_WHAT YOU SHOULD DO_
Report all lines of the data below that hold the word "BitVec".

_RAW DATA_
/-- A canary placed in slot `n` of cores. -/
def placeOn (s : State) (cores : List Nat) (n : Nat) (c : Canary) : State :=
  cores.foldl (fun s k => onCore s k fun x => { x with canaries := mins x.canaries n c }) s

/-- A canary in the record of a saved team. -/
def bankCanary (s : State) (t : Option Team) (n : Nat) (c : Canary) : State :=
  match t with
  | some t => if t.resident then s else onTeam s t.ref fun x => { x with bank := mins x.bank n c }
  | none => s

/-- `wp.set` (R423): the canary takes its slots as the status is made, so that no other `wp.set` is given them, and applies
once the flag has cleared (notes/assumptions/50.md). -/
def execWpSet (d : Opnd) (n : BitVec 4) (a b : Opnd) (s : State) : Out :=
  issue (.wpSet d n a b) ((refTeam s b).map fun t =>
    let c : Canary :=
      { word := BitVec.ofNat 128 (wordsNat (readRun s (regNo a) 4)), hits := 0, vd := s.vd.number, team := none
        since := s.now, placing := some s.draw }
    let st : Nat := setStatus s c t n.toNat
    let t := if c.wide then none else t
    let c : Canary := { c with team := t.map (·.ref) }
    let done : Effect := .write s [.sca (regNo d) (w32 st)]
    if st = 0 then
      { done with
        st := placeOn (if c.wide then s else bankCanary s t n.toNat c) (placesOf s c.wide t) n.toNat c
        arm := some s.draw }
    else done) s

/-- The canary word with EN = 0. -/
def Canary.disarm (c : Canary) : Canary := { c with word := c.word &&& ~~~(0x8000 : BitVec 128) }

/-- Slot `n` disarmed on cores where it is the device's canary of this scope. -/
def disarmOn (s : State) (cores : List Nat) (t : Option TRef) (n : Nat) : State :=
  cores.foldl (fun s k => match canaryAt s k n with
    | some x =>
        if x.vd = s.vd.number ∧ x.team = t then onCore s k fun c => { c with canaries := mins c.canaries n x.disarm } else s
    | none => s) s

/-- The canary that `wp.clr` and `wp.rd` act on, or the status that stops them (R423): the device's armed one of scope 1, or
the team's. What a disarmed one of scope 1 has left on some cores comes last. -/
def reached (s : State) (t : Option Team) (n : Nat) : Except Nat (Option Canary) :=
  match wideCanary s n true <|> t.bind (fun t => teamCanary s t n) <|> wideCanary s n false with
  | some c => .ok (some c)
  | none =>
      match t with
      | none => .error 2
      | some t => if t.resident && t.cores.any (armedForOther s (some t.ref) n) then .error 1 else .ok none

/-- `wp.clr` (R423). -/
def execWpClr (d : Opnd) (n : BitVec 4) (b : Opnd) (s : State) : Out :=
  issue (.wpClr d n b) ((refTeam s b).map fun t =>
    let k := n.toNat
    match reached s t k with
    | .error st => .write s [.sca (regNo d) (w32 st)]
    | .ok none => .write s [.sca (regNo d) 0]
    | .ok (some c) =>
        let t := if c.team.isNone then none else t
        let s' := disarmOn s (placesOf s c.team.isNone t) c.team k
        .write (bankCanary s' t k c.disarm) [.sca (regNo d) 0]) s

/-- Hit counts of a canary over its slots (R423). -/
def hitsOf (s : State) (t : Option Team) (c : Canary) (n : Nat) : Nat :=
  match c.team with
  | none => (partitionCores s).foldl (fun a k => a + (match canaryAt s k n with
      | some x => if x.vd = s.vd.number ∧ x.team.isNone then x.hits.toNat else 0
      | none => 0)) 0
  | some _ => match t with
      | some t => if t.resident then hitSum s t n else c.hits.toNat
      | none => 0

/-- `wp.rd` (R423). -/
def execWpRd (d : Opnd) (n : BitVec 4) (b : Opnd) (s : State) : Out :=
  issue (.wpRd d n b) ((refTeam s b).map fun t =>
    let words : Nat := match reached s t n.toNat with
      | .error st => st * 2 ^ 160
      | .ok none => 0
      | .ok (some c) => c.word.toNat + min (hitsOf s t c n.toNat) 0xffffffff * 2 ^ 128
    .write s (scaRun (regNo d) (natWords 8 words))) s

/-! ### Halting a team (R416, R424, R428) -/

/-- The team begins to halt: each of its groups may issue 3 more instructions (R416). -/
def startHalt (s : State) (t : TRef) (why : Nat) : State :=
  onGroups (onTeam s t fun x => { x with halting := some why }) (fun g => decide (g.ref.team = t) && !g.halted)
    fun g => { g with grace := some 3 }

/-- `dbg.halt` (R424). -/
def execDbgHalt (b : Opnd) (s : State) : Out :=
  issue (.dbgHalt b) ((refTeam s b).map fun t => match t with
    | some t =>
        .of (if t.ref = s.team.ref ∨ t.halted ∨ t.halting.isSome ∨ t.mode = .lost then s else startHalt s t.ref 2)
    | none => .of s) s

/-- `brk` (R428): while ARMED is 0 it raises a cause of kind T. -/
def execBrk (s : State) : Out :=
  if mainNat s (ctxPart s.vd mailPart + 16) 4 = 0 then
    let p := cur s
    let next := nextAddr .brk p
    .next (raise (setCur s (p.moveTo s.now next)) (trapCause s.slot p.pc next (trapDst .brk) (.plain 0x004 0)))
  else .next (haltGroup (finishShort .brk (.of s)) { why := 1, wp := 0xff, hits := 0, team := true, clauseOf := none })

_REPLY_
def execWpSet (d : Opnd) (n : BitVec 4) (a b : Opnd) (s : State) : Out :=
      { word := BitVec.ofNat 128 (wordsNat (readRun s (regNo a) 4)), hits := 0, vd := s.vd.number, team := none
def Canary.disarm (c : Canary) : Canary := { c with word := c.word &&& ~~~(0x8000 : BitVec 128) }
def execWpClr (d : Opnd) (n : BitVec 4) (b : Opnd) (s : State) : Out :=
def execWpRd (d : Opnd) (n : BitVec 4) (b : Opnd) (s : State) : Out :=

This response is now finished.